LeetCode解题报告（54）-- 1021. Remove Outermost Parentheses

Problem

A valid parentheses string is either empty (""), "(" + A + ")", or A + B, where A and B are valid parentheses strings, and + represents string concatenation. For example, "", "()", "(())()", and "(()(()))" are all valid parentheses strings.

A valid parentheses string S is primitive if it is nonempty, and there does not exist a way to split it into S = A+B, with A and B nonempty valid parentheses strings.

Given a valid parentheses string S, consider its primitive decomposition: S = P_1 + P_2 + ... + P_k, where P_iare primitive valid parentheses strings.
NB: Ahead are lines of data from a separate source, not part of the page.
/-! ### The domain and the Tag block (R361 to R365) -/

/-- A command whose response is signed begins: its result waits for the signature. -/
def State.beginSigning (j : Job) (words : List Word) (s : State) : State :=
  let s := s.modProto (fun p => { p with jobs := p.jobs ++ [j] })
  { s with sec := { s.sec with signing := s.sec.signing ++ [(j.ticket.seq, words)] } }
/-- TAG_SIGNATURE_DONE: the oldest signature is ready; its command is answered with the signed result. -/
def execTagSignatureDone (s : State) : Res :=
  match s.sec.signing with
  | [] => .next s
  | (q, ws) :: r =>
    .next (({ s with sec := { s.sec with signing := r } } : State).finishJobs
      (fun j => j.ticket.seq == q && (j.ticket.opcode == 0x510 || j.ticket.opcode == 0x513)) .ok 0 ws)
/-- The octets of a text. -/
def asciiOctets (t : String) : List Octet := t.toList.map (fun c => BitVec.ofNat 8 c.toNat)
/-- KEK of an ODV: counter-mode KDF with HMAC-SHA-384 under DUS (R361). -/
def deriveKek (odv : List Octet) : List Octet :=
  (hmac384 (beOctets 32 Config.dus.toNat) (octetsBE 4 1 ++ asciiOctets "DFK-KEK" ++ [0x00#8] ++ odv ++ octetsBE 4 0x100)).take 32
/-- The enrolment response (R361): the ephemeral public key of a draw, and KEK wrapped under a key from the shared secret. -/
def enrolResponse (opKey kek : List Octet) (draw : Nat) : List Octet :=
  let d := drawScalar (randomOctets 48 draw)
  let z := if onP384 (octetsPoint opKey) then sharedSecret d (octetsPoint opKey) else Config.strayShared opKey draw
  pointOctets (publicPoint d) ++ kwWrap ((sha384 (z ++ asciiOctets "DFK-ENROL")).take 32) kek
/-- A signature by the identity key, with the nonce of a draw (R364, R365). -/
def identitySign (m : List Octet) (draw : Nat) : List Octet := ecdsaSign Config.identityKey (drawScalar (randomOctets 48 draw)) m
/-- The signed result of DOMAIN_ENROL: the enrolment response and its signature, from two draws. -/
def enrolWords (c : Cmd) (kek : List Octet) (draw : Nat) : List Word :=
  let r := enrolResponse (unpackWords (c.words.drop 9)) kek draw
  packOctets (r ++ identitySign r (draw + 1))
/-- DOMAIN_ENROL (R361): ODV, KEK, binding value, SET, IV_GEN 0. -/
def specDomainEnrol : OpSpec :=
  { code := 0x510, cls := .long, len := lenIs 33, target := tgtDevice
    refuse := fun s _ => if s.sec.testOpen then some (.testPort, 0) else if s.kennel.settings.domainSet then some (.domainSet, 0) else none
    eff := .long (fun j c s =>
      let odv := unpackWords ((c.words.drop 1).take 8)
      let kek := deriveKek odv
      let draw := s.freeCtr
      let s : State := { s with freeCtr := draw + 3 }
      let s := s.modSettings (fun k => { k with
        domainSet := true, odv := odv, kek := kek, binding := randomOctets 32 draw, ivGen := 0 })
      s.beginSigning j (enrolWords c kek (draw + 1))) }
/-- DOMAIN_ENROL: enrols the operator domain. -/
def execDomainEnrol (c : Cmd) (s : State) : Res := runOp specDomainEnrol c s
/-- DOMAIN_CLEAR (R363). -/
def specDomainClear : OpSpec :=
  { code := 0x511, len := lenIs 1, target := tgtDevice, eff := .now (fun _ s => (s.domainClear .domainClear, [])) }
/-- DOMAIN_CLEAR: clears the operator domain and every key slot. -/
def execDomainClear (c : Cmd) (s : State) : Res := runOp specDomainClear c s
/-- Octets padded with 0x00, or cut, to a length. -/
def padTo (n : Nat) (l : List Octet) : List Octet := (l ++ List.replicate (n - l.length) 0).take n
/-- The 4,096-octet image of TAG_CERT_READ (R364). -/
def certImage : List Octet :=
  padTo 4096 (octetsBE 4 Config.deviceCert.length ++ Config.deviceCert ++ octetsBE 4 Config.caCert.length ++ Config.caCert)
/-- TAG_CERT_READ (R364). -/
def specTagCertRead : OpSpec :=
  { code := 0x512, cls := .long, len := lenIs 2, target := tgtDevice, ranges := [rngChan]
    refuse := fun s c => dmaRefusal s c 4096, eff := .long (dmaSend (fun _ _ => certImage)) }
/-- TAG_CERT_READ: copies the device and intermediate certificates out. -/
def execTagCertRead (c : Cmd) (s : State) : Res := runOp specTagCertRead c s
/-- SERIAL as octets. -/
def serialOctets : List Octet := octetsBE 16 Config.serial.toNat
/-- The KEY_IDs of R365, EMPTY slots as 0. -/
def State.keyIds (s : State) : List Octet :=
  ((List.range 48).map (fun e => ((List.range 4).map (fun i =>
    octetsBE 4 (match (s.keys e).live s.tn i with | some k => k.id | none => 0))).flatten)).flatten
/-- Octets 0 to 319 of the attestation report (Table 12.5). -/
def State.attestBody (s : State) (nonce : List Octet) : List Octet :=
  let k := s.kennel.settings
  octetsBE 1 1
    ++ octetsBE 1 (b2n (!k.binding.isEmpty) * 128 + b2n k.domainSet * 64 + b2n s.sec.testOpen * 32 + b2n s.dev.fwSlot * 16
        + b2n s.time.timeValid * 8)
    ++ octetsBE 2 0xA1 ++ serialOctets ++ padTo 32 nonce ++ octetsBE 8 s.tn ++ octetsBE 12 (stamp96 s.nowTai)
    ++ padTo 48 s.sec.running.digest ++ padTo 48 s.sec.shepRunning.digest ++ octetsBE 4 s.sec.running.version
    ++ octetsBE 2 s.sec.rollback.val ++ octetsBE 2 0
    ++ (if k.binding.isEmpty then List.replicate 48 0 else sha384 k.binding)
    ++ (if k.domainSet then sha384 k.odv else List.replicate 48 0) ++ sha384 s.keyIds
/-- The signed result of ATTEST_REPORT. -/
def State.attestWords (s : State) (c : Cmd) : List Word :=
  let b := s.attestBody (unpackWords (c.words.drop 1))
  packOctets (b ++ identitySign b s.freeCtr)
/-- ATTEST_REPORT (R365): every value is sampled in the tick of acceptance. -/
def specAttestReport : OpSpec :=
  { code := 0x513, cls := .long, len := lenIs 9, target := tgtDevice
    eff := .long (fun j c s => ({ s with freeCtr := s.freeCtr + 1 } : State).beginSigning j (s.attestWords c)) }
/-- ATTEST_REPORT: returns a signed attestation report. -/
def execAttestReport (c : Cmd) (s : State) : Res := runOp specAttestReport c s

/-! ### The test port (R368) -/

/-- TESTPORT_CHALLENGE. -/
def specTestportChallenge : OpSpec :=
  { code := 0x514, len := lenIs 1, target := tgtDevice
    eff := .now (fun _ s =>
      let x := randomOctets 32 s.freeCtr
      ({ s with freeCtr := s.freeCtr + 1, sec := { s.sec with challenge := some x } }, packOctets x)) }
/-- TESTPORT_CHALLENGE: returns a fresh unlock challenge. -/
def execTestportChallenge (c : Cmd) (s : State) : Res := runOp specTestportChallenge c s
/-- Whether an unlock token is a signature by the debug key over SHA-384 of a message (R368). -/
def tokenValid (m token : List Octet) : Bool := ecdsaVerify Config.debugKey m token
/-- TESTPORT_UNLOCK: every secret is destroyed before the port opens. -/
def specTestportUnlock : OpSpec :=
  { code := 0x515, cls := .long, len := lenIs 25, target := tgtDevice
    refuse := fun s c => match s.sec.challenge with
      | some x => if tokenValid (serialOctets ++ x) (unpackWords (c.words.drop 1)) then none else some (.tokenInvalid, 0)
      | none => some (.tokenInvalid, 0)
    onRefuse := fun st _ s => if st == .tokenInvalid then s.count .testportRejects .device 0 1 else s
    eff := .long (fun j _ s =>
      let s := s.domainClear .testPort
      let s : State := { s with sec := { s.sec with testOpen := true } }
      (s.raise .testportOpened .device 0 (w2 s.tn)).final j.ticket .ok 0 []) }
/-- TESTPORT_UNLOCK: opens the test port with a signed token. -/
def execTestportUnlock (c : Cmd) (s : State) : Res := runOp specTestportUnlock c s
/-- TESTPORT_INSTRUCTION: locked, every instruction but IDCODE acts as BYPASS; neither changes the block. What another instruction
does with the port open is not given. -/
def execTestportInstruction (ir : TestIr) (s : State) : Res :=
  match ir with
  | .idcode => .next s
  | .bypass => .next s
  | .other => if s.sec.testOpen then .refused .testPortInstructionUnspecified else .next s

end Sys2Proof.Machine
end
Return S after removing the outermost parentheses of every primitive string in the primitive decomposition of S.

Example 1:

Input: "(()())(())"
Output: "()()()"
Explanation: 
The input string is "(()())(())", with primitive decomposition "(()())" + "(())".
After removing outer parentheses of each part, this is "()()" + "()" = "()()()".

Example 2:

Input: "(()())(())(()(()))"
Output: "()()()()(())"
Explanation: 
The input string is "(()())(())(()(()))", with primitive decomposition "(()())" + "(())" + "(()(()))".
After removing outer parentheses of each part, this is "()()" + "()" + "()(())" = "()()()()(())".

Example 3:

Input: "()()"
Output: ""
Explanation: 
The input string is "()()", with primitive decomposition "()" + "()".
After removing outer parentheses of each part, this is "" + "" = "".

Constraints:

• The given dates are valid dates between the years 1971 and 2100.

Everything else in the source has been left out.